More specifically, a connection will route through an App Engine Frontend, which will be responsible as a liaison between the client and the GAE instance. Once the GAE instance is done with the request, it’s passed back to the frontend, and then goes idle. The AEF, from that point on, will stay open, and connected to the client during the duration of sending the information down, while the GAE instance can be servicing other requests.
This is one of the benefits of App Engine being a managed architecture; those front-end instances can stay open and transfer traffic, and you don’t really have to deal with the logic or stress involved with it. Moreover, it doesn’t influence your billable instance count whatsoever.
So what was causing Partly Cloudy’s instances to be so high?
Turns out, the reason for the high instance count was resounding success. When we flipped over to the traffic graph, we saw that over the past 6 hours, people have been using the Partly Cloudy service pretty aggressively:
Partly cloudy was a victim of it’s own success! But still, the instances are too high. Thankfully though, we’ve eliminated all the weird, hidden issues, the solution became really straightforward.
Getting back to the client
One of the biggest reasons for Partly Cloudy having such a high outbound traffic count, was that the instances were always responsible for passing the image data back to the client. Which.. Seemed redundant, Why was the client fetching the images through app engine? Couldn’t they fetch it directly from Cloud Storage?
The solution then, is straightforward : Let’s find a way to spend less time having the clients talk to GAE, and more time having them ping the GCS buckets directly. Alicia had an answer for this problem, immediately :
- When the client fetches an image from GAE, append the next 10 image IDs as an extra header field.(“x-cloudish-nexts”=”123,456,789,…”)
- The client will fetch the next 10 images directly from GCS, rather than needing to go through GAE for it.
- When we’re out of pre-fetched images, go back to the server, and grab the next batch.
This cuts the amount of traffic going through Alicia’s GAE instances by 10x, and the solution footprint is pretty small, from a code perspective.
However, from an instances perspective, the results are better than expected. Letting this run for about 8 hours saw a drop from about 16 instances on average, to about 1.5.

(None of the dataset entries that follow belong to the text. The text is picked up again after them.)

-- ==== Sys2Proof/Laws/KeptMigration.lean ====
section
/-! SUPPORT. That every operation of Machine/Migration.lean keeps `Kept`. -/

namespace Sys2Proof.Machine

variable {o s : State}

@[simp] theorem execMbMigDirtyStart_kept (h : Kept o s) (a) : KeptBy o (execMbMigDirtyStart a s) := by simp (maxDischargeDepth := 40) +contextual [execMbMigDirtyStart, h]

@[simp] theorem State.freezeDirty_kept (h : Kept o s) (a) : Kept o (State.freezeDirty s a).1 := by unfold State.freezeDirty; split <;> simp [h]

@[simp] theorem execMbMigDirtyHarvest_kept (h : Kept o s) (a) : KeptBy o (execMbMigDirtyHarvest a s) := by simp (maxDischargeDepth := 40) +contextual [execMbMigDirtyHarvest, h]

@[simp] theorem execMbMigDirtyStop_kept (h : Kept o s) (a) : KeptBy o (execMbMigDirtyStop a s) := by simp (maxDischargeDepth := 40) +contextual [execMbMigDirtyStop, h]

@[simp] theorem State.quiesceDone_kept (h : Kept o s) (a) : Kept o (State.quiesceDone s a) := by
  unfold State.quiesceDone
  repeat' split
  all_goals simp (maxDischargeDepth := 40) +contextual [h]

@[simp] theorem execMbMigQuiesce_kept (h : Kept o s) (a) : KeptBy o (execMbMigQuiesce a s) := by simp (maxDischargeDepth := 40) +contextual [execMbMigQuiesce, h]

@[simp] theorem execMbMigResume_kept (h : Kept o s) (a) : KeptBy o (execMbMigResume a s) := by simp (maxDischargeDepth := 40) +contextual [execMbMigResume, h]

@[simp] theorem execMbMigSave_kept (h : Kept o s) (a) : KeptBy o (execMbMigSave a s) := by
  unfold execMbMigSave
  rw [KeptBy_next]
  refine State.mbRun_kept h _ _ _ (fun s p h => ?_)
  dsimp only
  repeat' split
  all_goals simp (maxDischargeDepth := 40) +contextual [h]

@[simp] theorem State.migLoad_kept (h : Kept o s) (a) (b) : Kept o (State.migLoad s a b) := by simp (maxDischargeDepth := 40) +contextual [State.migLoad, h]

@[simp] theorem execMbMigRestore_kept (h : Kept o s) (a) : KeptBy o (execMbMigRestore a s) := by
  unfold execMbMigRestore
  rw [KeptBy_next]
  refine State.mbRun_kept h _ _ _ (fun s p h => ?_)
  dsimp only
  repeat' split
  all_goals simp (maxDischargeDepth := 40) +contextual [h]

end Sys2Proof.Machine
end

Pretty nice for my bottom line.
Every millisecond counts
App engine has a ton of amazing features in it; One of the more powerful ones, is the fact that tracing and profiling are built right into the platform. You can see old traces, and get drilldowns to how long RPC functions take inside your requests. In this particular use-case, the problem had nothing to do with any RPC functions, but with client-connections. So, we didn’t so much use Trace to find the issue, but rather rule out what wasn’t the issue, allowing us to focus more on the issues at hand, than chasing ghosts.
So my catch phrase remains true : Keep Calm, and profile your code!